▶ PROBLEM TO SOLVE
Going through the data below, tally every line where the string "Machine" occurs, then give only the tally.

/---

-- ==== Sys2Proof/Machine/Dispatch.lean ====
section
/-!
DEFINITION. Dispatch: one arm per command (R100).
-/

namespace Sys2Proof.Machine

def exec (i : Instr) (s : State) : Host.Outcome State Fault Refusal :=
  match i with
  | .nop => Sys2Proof.Machine.execNop s
  | .chr d => Sys2Proof.Machine.execChr d s
  | .eol => Sys2Proof.Machine.execEol s

end Sys2Proof.Machine
end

\---

▶ REPLY
6